THE TASK: Which lines below hold the word "data"? Copy all of them.

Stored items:

┄┄┄┄┄┄

/-- A vector register is empty, which makes a write of it BUSY (R407): the one that the unit names, directly or through an index
register. A producer through an index register has marked every register of its window empty (R245), so that the register's own bit
tells of an empty window too. -/
def Course.emptied (c : Course) (x : Unit1) : Bool := !c.vIsFull (c.dbgReg x)

/-- A register's producers give it nothing any more, those at the arbiters included (R407). -/
def Course.disown (c : Course) (scal : Bool) (n : Nat) : Course :=
  { c with
    flights := c.flights.map fun f => if f.scal = scal then { f with marks := f.marks.filter (· ≠ n) } else f
    arb := c.arb.map fun a => if a.scal = scal then { a with marks := a.marks.filter (· ≠ n) } else a }

/-- A number with 16 bytes replaced. -/
def putUnit (old at1 v : Nat) : Nat :=
  old % 2 ^ (8 * at1) + v % 2 ^ 128 * 2 ^ (8 * at1) + old / 2 ^ (8 * at1 + 128) * 2 ^ (8 * at1 + 128)

/-- A special register written by a debugger; none for one that is not RW, beside REPST (R256), PC and TLEV. A course whose program
counter is moved leaves the instruction at which it waited (log entry 37). The low bits of the program counter stay zero (R233), as do
the reserved bits of REPST. -/
def Course.dbgSpecial (c : Course) (n v : Nat) : Option Course :=
  if n = 0x18 then some { c with
    pc := BitVec.ofNat 64 (v / 4 * 4), wait := none, sync := none, limit := none
    sched := if c.sched = .waiting then .ready else c.sched }
  else if n = 0x06 then some { c with repst := lowBits 17 v }
  else if n = 0x19 then some { c with tlev := v % 8 }
  else if n = 0x05 ∧ 64 ≤ v then none
  else if n = 0x03 ∨ n = 0x04 ∨ n = 0x05 ∨ n = 0x07 then some (c.setSpecial n (BitVec.ofNat 64 v))
  else none

/-- A unit of the strip that a debugger writes whole loses its poison (R90): not that of a predicate or a special register, which
fill a part of one. -/
def Course.dbgClean (c : Course) (x : Unit1) : Course :=
  if x.cls = 3 ∨ x.cls = 4 ∨ x.cls = 8 then (match stripUnit x.cls x.num x.addr with | some n => c.putStrip n false | none => c) else c

/-- A unit written: the state, or the result that refuses it. -/
def State.unitWrite (s : State) (u c : Nat) (x : Unit1) (v : Nat) (force : Bool) : Except Nat State :=
  let w := s.wg u
  let k := s.crs u c
  let at1 := x.addr / 16 * 16
  let put := fun (y : Course) => (.ok (s.setCrs u c (y.dbgClean x)) : Except Nat State)
  match x.cls with
  | 0 =>
    let n := k.dbgReg x
    let val := fun l => if l = x.lane then BitVec.ofNat 32 v else (k.vreg n).toArray.getD l 0
    if !k.emptied x then put (k.setV n (BitVec.ofNat 32 (2 ^ x.lane)) val)
    else if !force then .error resBusy
    else put ((((k.setV n 0xFFFFFFFF val)).markV n true).disown false n)
  | 1 =>
    if k.sIsFull x.num then put (k.setS x.num (BitVec.ofNat 64 v))
    else if !force then .error resBusy
    else put (((k.setS x.num (BitVec.ofNat 64 v)).markS x.num true).disown true x.num)
  | 2 => put (k.setPred x.num (BitVec.ofNat 32 v))
  | 3 => put (k.setX x.num (xregOf (putUnit (xregNat (k.xreg x.num)) at1 v)))
  | 4 => put { k with g := Tab.put .zero k.g x.num (genOf (putUnit (genNat (k.gen x.num)) at1 v)) }
  | 5 =>
    let old := fun (i q : Nat) => w.acc x.num i q
    let w1 := w.setAcc x.num fun i q =>
      let j := 16 * i + q
      if at1 / 4 ≤ j ∧ j < at1 / 4 + 4 then BitVec.ofNat 32 (v / 2 ^ (32 * (j - at1 / 4))) else old i q
    .ok (s.setWg u { w1 with apoison := Tab.del w.apoison (256 * x.num + x.addr / 16) })
  | 6 => .ok (s.setWg u (w.putSlot (8192 * x.num + at1) (bytesOf 16 v)))
  | 7 =>
    let t := if x.num = 0x18 then s.unarb u c else s
    (match (t.crs u c).dbgSpecial x.num v with | some y => .ok (t.setCrs u c y) | none => .error resRefused)
  | 8 =>
    let i := x.num - (k.depth - k.stack.length)
    put { k with stack := (k.stack.reverse.zipIdx.map fun e => if e.2 = i then entryOf v else e.1).reverse }
  | _ => match s.dbgPad u c at1 with
    | some (y, a) => .ok (s.setWg y ((s.wg y).write a (bytesOf 16 v)))
    | none => .error resBadReg

/-- The write of a unit needs QUIET (R407) and does not have it: the core's, and of a member's scratchpad that member's core's too (log
entry 37). -/
def State.unquiet (s : State) (u c : Nat) (x : Unit1) : Bool :=
  let quiet := fun (v : Nat) => (s.core (s.wg v).core).quiet
  (x.cls = 5 || x.cls = 6 || x.cls = 9) && (!quiet u || (x.cls = 9 && match s.dbgPad u c x.addr with | some (v, _) => !quiet v | none => false))

/-- DEBUG_WRITE (R407). -/
def execDebugWrite (d : Nat) (force : Bool) (s : State) : Host.Outcome State Fault Refusal :=
  onCourse d (fun s u c =>
    let x := (s.die d).dbg.unit1
    if !s.unitExists u c x then s.dbgEnd d resBadReg
    else if !s.stands u c || s.unquiet u c x then s.dbgEnd d resNotHalted
    else match s.unitWrite u c x (s.die d).dbg.data.toNat force with
      | .ok t => t.dbgEnd d resOk
      | .error e => s.dbgEnd d e) s

/-- WRITE_FULL_EMPTY (R405, R407): the bit of a register or a granule; a register set full gets nothing of its producer. -/
def execWriteFullEmpty (d : Nat) (s : State) : Host.Outcome State Fault Refusal :=
  onCourse d (fun s u c =>
    let x := (s.die d).dbg.unit1
    let b := (s.die d).dbg.data.getLsbD 0
    let k := s.crs u c
    if !s.unitExists u c x || !(decide (x.cls = 0) || decide (x.cls = 1) || decide (x.cls = 9)) then s.dbgEnd d resBadReg
    else if !s.stands u c || s.unquiet u c x then s.dbgEnd d resNotHalted
    else
      let t := match x.cls with
        | 0 =>
          let n := k.dbgReg x
          s.setCrs u c (if b then (k.markV n true).disown false n else k.markV n false)
        | 1 => s.setCrs u c (if b then (k.markS x.num true).disown true x.num else k.markS x.num false)
        | _ => match s.dbgPad u c x.addr with
          | some (v, a) => s.setWg v ((s.wg v).mark [a / 16] b)
          | none => s
      t.dbgEnd d resOk) s

/-- A write of DCMD (R404, R405): no command, REFUSED where a reserved bit is set, or the command with its FORCE bit. -/
def State.debugCommand (s : State) (d word : Nat) : Host.Outcome State Fault Refusal :=
  if bits word 3 0 ≠ 0 ∧ 32 ≤ word then .next (s.dbgEnd d resRefused)
  else match bits word 3 0 with
    | 0 => .next s
    | 1 => execHaltCourse d s
    | 2 => execResumeCourse d s
    | 3 => execDebugStep d s
    | 4 => execFreezeCore d s
    | 5 => execThawCore d s
    | 6 => execDebugRead d s
    | 7 => execDebugWrite d (bit word 4) s
    | 8 => execWriteFullEmpty d s
    | 9 => execArmBreakpoint d s
    | 10 => execDisarmBreakpoint d s
    | _ => .next (s.dbgEnd d resRefused)

/-- DSTAT (R404). -/
def State.dstat (s : State) (d : Nat) : Nat :=
  let g := (s.die d).dbg
  let k := s.core (s.dbgCore d)
  g.res + ofBool g.done * 2 ^ 3
    + ofBool (match s.dbgCourse d with | some (u, c) => (s.crs u c).halted | none => false) * 2 ^ 4
    + ofBool k.frozen * 2 ^ 5 + ofBool k.quiet * 2 ^ 6 + ofBool g.fe * 2 ^ 7

end Sys2Proof.Machine
end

┄┄┄┄┄┄

RESPONSE:
    else match s.unitWrite u c x (s.die d).dbg.data.toNat force with
    let b := (s.die d).dbg.data.getLsbD 0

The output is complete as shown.